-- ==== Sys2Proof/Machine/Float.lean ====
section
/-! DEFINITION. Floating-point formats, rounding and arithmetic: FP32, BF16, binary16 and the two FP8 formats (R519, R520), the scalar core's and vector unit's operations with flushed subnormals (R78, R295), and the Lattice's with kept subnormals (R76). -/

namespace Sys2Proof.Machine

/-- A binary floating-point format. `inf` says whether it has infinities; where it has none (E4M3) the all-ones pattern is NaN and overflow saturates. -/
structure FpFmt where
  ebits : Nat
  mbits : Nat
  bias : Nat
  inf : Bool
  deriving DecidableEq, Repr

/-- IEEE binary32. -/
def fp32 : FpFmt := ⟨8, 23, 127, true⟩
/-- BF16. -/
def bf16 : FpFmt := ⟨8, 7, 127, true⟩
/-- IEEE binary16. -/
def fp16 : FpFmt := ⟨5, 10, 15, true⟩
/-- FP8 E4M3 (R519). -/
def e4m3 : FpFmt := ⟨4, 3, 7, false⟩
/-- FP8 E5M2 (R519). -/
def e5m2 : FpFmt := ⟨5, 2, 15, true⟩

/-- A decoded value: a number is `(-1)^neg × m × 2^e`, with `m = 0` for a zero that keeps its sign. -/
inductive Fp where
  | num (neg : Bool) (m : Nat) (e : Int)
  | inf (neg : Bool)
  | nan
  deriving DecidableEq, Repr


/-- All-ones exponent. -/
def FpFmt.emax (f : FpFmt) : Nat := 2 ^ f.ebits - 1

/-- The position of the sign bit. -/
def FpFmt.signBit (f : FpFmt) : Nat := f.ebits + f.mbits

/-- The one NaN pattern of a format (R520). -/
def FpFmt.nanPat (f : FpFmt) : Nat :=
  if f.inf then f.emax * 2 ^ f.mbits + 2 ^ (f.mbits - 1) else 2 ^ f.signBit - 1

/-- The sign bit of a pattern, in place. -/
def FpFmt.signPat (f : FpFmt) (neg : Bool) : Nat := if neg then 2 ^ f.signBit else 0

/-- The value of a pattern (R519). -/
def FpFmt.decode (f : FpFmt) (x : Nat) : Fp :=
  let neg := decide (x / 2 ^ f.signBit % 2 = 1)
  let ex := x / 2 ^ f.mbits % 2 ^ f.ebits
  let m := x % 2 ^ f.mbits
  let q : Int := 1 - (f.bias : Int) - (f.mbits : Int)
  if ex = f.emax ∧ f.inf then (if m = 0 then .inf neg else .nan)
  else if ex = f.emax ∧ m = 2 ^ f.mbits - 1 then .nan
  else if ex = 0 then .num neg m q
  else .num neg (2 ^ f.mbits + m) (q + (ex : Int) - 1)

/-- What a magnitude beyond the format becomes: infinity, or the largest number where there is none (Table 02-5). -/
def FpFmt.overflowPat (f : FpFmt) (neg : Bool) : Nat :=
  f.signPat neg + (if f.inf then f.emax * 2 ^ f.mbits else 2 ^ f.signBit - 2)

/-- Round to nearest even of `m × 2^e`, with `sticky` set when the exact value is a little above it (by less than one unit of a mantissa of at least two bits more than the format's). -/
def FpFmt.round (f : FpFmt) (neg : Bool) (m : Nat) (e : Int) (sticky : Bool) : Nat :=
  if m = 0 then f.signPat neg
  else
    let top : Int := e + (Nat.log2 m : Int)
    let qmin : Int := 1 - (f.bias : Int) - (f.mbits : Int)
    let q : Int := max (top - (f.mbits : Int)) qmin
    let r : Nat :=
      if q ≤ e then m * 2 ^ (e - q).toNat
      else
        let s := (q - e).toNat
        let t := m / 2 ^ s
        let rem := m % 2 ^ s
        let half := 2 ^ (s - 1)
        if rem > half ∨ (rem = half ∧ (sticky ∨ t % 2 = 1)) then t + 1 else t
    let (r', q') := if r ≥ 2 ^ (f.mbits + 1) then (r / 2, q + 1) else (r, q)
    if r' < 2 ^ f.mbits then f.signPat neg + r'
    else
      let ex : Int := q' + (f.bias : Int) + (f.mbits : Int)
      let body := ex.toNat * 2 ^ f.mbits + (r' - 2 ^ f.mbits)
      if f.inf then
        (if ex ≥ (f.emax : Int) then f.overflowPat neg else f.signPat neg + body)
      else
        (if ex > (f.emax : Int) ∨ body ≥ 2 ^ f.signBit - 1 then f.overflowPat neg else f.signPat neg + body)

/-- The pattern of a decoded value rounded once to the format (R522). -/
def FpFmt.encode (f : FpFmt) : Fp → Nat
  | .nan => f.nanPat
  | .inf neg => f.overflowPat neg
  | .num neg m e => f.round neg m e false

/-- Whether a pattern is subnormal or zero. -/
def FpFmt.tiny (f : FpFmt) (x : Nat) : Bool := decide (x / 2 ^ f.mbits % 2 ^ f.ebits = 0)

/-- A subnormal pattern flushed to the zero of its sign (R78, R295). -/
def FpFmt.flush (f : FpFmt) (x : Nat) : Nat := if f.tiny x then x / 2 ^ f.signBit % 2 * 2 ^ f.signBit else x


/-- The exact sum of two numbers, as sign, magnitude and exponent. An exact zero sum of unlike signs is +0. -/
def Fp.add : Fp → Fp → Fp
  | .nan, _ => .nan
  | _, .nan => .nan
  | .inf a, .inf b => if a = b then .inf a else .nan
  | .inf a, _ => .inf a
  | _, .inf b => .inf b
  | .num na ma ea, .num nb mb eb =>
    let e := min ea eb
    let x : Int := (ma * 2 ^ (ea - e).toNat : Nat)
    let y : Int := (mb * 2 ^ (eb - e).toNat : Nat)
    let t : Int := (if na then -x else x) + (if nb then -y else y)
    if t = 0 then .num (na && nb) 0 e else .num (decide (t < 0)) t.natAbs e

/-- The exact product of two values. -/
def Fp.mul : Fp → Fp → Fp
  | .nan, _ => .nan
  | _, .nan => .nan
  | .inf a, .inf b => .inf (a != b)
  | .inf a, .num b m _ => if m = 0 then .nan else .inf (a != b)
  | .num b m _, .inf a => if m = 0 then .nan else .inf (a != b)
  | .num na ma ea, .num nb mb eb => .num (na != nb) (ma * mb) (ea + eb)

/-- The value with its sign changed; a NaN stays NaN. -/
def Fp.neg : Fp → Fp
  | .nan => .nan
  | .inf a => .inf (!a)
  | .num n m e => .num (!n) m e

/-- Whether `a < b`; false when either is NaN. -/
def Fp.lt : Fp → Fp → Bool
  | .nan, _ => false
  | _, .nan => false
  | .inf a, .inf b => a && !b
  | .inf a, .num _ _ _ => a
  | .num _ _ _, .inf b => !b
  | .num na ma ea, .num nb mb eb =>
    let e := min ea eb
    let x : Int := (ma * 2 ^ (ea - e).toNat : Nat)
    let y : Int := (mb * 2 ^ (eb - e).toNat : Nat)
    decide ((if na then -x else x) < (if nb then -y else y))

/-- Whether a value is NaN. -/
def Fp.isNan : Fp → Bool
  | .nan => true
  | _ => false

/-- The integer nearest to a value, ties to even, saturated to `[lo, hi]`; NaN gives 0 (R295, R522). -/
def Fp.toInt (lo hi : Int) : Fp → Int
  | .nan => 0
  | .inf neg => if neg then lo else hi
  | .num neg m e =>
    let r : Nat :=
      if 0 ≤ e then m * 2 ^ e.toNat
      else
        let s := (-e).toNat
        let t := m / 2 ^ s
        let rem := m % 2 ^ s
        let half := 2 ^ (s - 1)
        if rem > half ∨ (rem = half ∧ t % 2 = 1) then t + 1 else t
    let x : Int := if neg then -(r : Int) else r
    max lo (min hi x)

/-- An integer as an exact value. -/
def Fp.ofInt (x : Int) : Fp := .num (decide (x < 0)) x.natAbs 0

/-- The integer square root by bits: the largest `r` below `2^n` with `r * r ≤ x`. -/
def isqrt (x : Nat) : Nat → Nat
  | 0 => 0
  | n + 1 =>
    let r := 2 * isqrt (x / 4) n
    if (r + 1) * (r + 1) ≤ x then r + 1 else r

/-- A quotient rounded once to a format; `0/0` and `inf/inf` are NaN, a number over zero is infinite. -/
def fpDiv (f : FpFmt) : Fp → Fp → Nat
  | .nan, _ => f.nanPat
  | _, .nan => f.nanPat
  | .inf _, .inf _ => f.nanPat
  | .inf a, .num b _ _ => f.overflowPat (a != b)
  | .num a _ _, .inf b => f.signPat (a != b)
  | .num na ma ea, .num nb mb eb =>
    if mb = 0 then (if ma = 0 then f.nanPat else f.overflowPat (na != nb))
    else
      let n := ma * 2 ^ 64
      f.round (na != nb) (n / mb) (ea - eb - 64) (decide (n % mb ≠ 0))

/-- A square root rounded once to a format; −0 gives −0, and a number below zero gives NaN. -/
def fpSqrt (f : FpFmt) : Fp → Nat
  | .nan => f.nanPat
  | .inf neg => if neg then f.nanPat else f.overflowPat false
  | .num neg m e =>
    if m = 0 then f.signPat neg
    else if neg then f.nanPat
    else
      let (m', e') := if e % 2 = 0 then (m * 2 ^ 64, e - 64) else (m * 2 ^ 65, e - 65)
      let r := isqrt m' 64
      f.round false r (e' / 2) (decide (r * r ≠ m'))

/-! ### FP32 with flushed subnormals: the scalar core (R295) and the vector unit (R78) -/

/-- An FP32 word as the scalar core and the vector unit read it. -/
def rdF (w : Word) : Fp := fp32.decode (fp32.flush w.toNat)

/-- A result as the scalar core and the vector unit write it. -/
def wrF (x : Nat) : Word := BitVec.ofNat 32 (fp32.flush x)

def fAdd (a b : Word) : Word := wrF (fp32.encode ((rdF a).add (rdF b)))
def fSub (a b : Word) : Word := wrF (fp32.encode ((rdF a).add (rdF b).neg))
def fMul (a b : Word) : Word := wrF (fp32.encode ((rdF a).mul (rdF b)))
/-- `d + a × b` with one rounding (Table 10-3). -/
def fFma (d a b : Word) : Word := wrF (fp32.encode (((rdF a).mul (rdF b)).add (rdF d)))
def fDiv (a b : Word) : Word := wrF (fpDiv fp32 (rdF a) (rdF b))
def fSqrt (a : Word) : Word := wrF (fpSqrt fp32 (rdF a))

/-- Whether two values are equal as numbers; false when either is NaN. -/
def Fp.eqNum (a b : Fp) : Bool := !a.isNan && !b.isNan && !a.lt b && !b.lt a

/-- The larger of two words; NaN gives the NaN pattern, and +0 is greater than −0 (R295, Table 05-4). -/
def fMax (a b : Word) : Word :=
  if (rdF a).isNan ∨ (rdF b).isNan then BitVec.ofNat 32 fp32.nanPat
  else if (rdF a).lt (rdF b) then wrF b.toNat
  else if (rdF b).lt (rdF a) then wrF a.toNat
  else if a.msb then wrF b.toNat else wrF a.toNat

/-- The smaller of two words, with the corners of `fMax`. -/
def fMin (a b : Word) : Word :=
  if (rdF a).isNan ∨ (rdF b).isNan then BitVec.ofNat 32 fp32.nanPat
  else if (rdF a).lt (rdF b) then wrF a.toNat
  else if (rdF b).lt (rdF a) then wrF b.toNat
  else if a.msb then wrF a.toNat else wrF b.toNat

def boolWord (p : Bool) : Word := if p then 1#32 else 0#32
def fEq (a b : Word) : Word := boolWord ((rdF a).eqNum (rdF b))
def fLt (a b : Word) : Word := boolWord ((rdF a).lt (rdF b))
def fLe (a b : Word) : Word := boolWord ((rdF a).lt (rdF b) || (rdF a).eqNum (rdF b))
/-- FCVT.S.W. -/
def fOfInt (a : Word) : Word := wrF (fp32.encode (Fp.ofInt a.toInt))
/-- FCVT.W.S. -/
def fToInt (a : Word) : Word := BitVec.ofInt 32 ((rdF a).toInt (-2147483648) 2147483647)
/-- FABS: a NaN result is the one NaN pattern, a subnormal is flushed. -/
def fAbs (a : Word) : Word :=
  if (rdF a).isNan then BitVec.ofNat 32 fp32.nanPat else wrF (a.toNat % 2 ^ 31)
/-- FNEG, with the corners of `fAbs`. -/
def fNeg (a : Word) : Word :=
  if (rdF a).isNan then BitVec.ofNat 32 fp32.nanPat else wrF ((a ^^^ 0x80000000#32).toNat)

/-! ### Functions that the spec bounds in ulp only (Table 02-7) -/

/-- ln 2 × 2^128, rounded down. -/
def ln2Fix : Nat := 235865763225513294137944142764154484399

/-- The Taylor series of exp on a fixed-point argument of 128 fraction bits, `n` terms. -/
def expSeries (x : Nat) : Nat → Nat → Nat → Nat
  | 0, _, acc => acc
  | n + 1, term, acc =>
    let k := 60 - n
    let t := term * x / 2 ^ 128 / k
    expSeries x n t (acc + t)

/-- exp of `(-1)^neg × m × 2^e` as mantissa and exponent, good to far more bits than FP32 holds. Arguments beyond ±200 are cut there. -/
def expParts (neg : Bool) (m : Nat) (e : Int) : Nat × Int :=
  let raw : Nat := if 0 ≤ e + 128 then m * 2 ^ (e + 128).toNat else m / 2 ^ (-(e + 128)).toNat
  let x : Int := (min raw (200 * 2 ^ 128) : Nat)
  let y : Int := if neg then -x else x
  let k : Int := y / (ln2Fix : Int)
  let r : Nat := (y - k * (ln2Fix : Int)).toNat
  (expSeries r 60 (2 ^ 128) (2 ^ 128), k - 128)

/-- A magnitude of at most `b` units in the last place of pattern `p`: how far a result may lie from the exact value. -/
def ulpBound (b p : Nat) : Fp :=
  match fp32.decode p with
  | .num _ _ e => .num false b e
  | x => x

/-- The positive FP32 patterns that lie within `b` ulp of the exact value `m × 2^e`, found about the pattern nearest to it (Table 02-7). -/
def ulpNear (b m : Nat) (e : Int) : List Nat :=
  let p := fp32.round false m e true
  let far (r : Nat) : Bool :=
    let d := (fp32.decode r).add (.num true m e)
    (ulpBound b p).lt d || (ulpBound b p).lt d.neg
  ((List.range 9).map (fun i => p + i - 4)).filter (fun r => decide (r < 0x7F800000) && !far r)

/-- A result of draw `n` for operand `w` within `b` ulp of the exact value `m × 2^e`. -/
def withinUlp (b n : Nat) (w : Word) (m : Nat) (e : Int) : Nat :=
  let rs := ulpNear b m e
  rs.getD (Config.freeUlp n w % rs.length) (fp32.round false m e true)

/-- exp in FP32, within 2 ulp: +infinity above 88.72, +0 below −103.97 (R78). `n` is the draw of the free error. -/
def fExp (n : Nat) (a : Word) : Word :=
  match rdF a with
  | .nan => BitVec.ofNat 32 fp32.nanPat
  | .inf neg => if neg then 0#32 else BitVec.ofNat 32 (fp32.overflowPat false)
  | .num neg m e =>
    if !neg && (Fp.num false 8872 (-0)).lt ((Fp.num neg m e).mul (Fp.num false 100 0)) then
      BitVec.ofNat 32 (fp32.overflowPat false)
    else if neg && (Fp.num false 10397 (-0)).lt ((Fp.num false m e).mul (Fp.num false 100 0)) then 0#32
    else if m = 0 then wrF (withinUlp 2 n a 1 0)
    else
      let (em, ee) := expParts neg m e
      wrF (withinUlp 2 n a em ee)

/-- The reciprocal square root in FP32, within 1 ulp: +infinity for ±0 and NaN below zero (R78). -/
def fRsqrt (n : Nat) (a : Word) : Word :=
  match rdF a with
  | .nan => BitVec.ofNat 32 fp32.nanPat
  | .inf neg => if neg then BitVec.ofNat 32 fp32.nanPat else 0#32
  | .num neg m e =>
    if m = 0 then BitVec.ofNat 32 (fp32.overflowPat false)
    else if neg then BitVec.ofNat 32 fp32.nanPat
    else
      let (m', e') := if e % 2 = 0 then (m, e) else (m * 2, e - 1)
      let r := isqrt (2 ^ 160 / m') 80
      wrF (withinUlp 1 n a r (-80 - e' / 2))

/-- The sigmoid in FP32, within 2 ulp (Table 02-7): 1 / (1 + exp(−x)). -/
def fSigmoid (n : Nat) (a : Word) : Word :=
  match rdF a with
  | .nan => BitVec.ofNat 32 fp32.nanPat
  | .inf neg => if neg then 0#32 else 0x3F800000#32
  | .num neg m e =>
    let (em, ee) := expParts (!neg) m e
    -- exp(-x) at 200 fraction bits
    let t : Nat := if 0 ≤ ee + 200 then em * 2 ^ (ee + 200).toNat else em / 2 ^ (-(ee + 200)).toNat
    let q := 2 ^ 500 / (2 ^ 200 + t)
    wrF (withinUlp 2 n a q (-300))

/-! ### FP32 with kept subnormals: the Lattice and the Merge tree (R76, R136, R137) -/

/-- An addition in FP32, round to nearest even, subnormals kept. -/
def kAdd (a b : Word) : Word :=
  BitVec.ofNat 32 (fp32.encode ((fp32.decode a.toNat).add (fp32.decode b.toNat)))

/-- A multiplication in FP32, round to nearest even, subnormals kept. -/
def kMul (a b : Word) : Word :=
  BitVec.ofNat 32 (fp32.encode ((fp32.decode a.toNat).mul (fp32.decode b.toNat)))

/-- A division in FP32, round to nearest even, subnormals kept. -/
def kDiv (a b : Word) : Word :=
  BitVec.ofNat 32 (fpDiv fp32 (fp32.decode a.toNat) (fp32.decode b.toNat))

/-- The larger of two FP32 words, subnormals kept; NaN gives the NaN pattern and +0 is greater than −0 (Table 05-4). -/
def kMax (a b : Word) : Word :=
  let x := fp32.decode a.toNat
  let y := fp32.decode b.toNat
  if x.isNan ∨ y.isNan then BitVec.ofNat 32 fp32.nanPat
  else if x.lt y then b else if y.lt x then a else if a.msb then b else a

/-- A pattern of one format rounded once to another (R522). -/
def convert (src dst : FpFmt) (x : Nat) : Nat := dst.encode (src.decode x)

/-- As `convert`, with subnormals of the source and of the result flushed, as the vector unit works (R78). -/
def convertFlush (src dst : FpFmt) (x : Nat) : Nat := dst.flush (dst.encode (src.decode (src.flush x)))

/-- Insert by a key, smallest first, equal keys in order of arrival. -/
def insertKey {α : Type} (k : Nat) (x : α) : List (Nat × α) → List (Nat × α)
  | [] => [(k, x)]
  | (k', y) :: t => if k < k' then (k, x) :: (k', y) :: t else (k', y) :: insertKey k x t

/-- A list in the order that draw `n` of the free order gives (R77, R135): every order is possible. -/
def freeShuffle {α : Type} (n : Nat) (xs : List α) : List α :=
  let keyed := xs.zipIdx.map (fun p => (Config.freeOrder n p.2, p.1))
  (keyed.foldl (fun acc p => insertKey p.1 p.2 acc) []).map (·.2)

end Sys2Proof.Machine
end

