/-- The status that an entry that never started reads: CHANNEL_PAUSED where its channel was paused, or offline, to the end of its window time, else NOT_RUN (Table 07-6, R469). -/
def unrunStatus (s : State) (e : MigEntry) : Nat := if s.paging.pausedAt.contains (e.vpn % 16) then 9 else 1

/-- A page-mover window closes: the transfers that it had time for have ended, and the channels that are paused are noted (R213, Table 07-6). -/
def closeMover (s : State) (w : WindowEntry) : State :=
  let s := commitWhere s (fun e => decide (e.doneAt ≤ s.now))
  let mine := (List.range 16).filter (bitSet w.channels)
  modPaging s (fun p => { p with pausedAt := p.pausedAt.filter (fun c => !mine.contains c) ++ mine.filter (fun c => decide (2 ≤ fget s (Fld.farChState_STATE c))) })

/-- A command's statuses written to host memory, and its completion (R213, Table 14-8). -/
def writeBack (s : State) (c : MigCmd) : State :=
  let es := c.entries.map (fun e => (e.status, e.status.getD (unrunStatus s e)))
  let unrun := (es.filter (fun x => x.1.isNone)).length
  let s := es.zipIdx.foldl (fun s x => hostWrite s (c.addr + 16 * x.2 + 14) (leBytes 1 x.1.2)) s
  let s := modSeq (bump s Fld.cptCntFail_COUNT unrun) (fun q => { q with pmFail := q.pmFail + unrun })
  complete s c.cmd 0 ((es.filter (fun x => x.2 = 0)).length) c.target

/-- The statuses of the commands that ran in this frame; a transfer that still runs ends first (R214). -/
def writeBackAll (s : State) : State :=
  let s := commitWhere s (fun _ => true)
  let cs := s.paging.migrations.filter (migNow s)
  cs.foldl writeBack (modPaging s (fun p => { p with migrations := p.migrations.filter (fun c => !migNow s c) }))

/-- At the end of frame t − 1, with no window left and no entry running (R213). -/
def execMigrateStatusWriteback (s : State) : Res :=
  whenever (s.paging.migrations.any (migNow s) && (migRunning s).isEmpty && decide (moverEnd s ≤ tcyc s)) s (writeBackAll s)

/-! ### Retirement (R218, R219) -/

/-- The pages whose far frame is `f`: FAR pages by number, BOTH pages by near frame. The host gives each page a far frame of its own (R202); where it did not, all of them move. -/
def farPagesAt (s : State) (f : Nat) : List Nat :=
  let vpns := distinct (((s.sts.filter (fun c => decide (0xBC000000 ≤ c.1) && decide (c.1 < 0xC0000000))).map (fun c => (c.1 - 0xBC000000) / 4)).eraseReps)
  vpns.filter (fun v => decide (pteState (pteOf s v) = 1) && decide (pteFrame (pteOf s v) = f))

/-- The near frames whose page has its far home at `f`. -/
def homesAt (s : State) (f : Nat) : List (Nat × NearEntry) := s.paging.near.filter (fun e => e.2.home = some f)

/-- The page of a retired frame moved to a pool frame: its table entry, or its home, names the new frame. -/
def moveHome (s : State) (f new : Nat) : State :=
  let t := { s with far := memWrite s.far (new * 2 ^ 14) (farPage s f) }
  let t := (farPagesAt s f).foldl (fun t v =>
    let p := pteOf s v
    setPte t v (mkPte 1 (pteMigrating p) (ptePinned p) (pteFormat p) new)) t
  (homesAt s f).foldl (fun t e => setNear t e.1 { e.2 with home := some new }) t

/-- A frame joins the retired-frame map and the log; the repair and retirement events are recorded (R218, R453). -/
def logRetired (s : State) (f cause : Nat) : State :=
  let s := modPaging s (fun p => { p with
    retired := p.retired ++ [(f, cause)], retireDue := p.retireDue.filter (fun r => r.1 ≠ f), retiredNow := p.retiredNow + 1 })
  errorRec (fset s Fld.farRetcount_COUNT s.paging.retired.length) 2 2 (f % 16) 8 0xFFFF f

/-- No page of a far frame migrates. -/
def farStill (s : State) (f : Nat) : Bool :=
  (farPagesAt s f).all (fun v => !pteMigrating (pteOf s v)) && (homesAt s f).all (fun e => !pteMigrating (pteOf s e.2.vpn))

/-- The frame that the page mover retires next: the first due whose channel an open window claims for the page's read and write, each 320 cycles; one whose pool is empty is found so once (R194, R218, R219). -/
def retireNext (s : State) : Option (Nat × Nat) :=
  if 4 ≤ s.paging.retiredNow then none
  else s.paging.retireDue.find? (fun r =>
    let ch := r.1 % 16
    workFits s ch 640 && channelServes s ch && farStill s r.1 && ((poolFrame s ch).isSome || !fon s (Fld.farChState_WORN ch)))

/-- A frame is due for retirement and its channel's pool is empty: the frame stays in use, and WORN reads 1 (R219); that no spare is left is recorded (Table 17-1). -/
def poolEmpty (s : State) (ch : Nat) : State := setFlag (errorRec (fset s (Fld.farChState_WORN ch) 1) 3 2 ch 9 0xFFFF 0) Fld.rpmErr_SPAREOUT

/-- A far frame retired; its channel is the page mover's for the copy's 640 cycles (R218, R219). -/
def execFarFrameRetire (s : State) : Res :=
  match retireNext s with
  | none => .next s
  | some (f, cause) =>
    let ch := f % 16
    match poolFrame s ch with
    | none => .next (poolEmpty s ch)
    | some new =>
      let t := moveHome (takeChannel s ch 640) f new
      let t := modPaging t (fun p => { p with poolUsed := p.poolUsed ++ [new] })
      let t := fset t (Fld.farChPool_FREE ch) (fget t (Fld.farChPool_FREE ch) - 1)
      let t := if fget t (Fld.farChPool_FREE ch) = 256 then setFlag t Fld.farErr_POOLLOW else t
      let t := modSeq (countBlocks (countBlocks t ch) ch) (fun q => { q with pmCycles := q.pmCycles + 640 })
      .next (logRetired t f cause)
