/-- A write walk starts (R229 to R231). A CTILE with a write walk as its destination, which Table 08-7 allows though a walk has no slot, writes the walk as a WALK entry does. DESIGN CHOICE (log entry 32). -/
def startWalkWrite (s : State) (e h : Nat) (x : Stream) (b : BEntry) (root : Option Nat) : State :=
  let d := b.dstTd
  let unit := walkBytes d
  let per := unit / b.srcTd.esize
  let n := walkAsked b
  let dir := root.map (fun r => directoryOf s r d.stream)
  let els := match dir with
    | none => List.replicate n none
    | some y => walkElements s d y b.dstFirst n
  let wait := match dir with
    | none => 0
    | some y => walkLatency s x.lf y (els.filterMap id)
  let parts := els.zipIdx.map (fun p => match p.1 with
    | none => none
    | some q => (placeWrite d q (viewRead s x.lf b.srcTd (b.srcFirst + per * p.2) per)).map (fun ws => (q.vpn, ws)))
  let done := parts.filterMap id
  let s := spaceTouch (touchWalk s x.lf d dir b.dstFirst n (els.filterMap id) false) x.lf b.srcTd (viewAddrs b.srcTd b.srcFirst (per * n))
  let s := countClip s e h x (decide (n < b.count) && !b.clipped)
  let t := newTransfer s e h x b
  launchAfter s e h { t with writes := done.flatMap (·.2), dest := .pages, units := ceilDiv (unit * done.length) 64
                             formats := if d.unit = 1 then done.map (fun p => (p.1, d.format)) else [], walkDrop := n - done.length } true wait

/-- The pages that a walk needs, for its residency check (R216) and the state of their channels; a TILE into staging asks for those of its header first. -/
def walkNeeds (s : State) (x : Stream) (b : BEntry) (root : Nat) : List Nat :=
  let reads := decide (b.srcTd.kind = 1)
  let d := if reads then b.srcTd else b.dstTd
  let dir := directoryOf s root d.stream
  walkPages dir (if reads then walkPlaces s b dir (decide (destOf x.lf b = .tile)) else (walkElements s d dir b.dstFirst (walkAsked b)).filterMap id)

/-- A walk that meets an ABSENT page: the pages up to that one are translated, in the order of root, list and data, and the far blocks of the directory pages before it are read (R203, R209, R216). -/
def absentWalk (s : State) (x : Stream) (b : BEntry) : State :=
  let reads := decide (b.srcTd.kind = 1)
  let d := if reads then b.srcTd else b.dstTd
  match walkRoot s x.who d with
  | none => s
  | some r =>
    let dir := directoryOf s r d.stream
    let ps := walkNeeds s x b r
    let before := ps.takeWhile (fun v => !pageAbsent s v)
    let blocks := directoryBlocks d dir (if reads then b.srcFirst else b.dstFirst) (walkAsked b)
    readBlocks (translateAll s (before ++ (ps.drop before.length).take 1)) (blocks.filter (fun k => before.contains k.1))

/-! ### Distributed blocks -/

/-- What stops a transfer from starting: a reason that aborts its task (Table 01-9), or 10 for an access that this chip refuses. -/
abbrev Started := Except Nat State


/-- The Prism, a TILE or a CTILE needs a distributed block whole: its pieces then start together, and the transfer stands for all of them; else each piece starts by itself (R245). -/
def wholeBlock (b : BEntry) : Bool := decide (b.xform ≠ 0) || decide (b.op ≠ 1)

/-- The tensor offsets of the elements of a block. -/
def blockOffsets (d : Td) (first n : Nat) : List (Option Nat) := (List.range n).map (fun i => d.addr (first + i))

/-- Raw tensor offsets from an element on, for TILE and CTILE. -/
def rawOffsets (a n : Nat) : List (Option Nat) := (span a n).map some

→ **Problem requirements**: Search the entries above for the string "either". Copy each line that holds it.

→ **Response to this task**:
/-- Whether `a < b`; false when either is NaN. -/
/-- Whether two values are equal as numbers; false when either is NaN. -/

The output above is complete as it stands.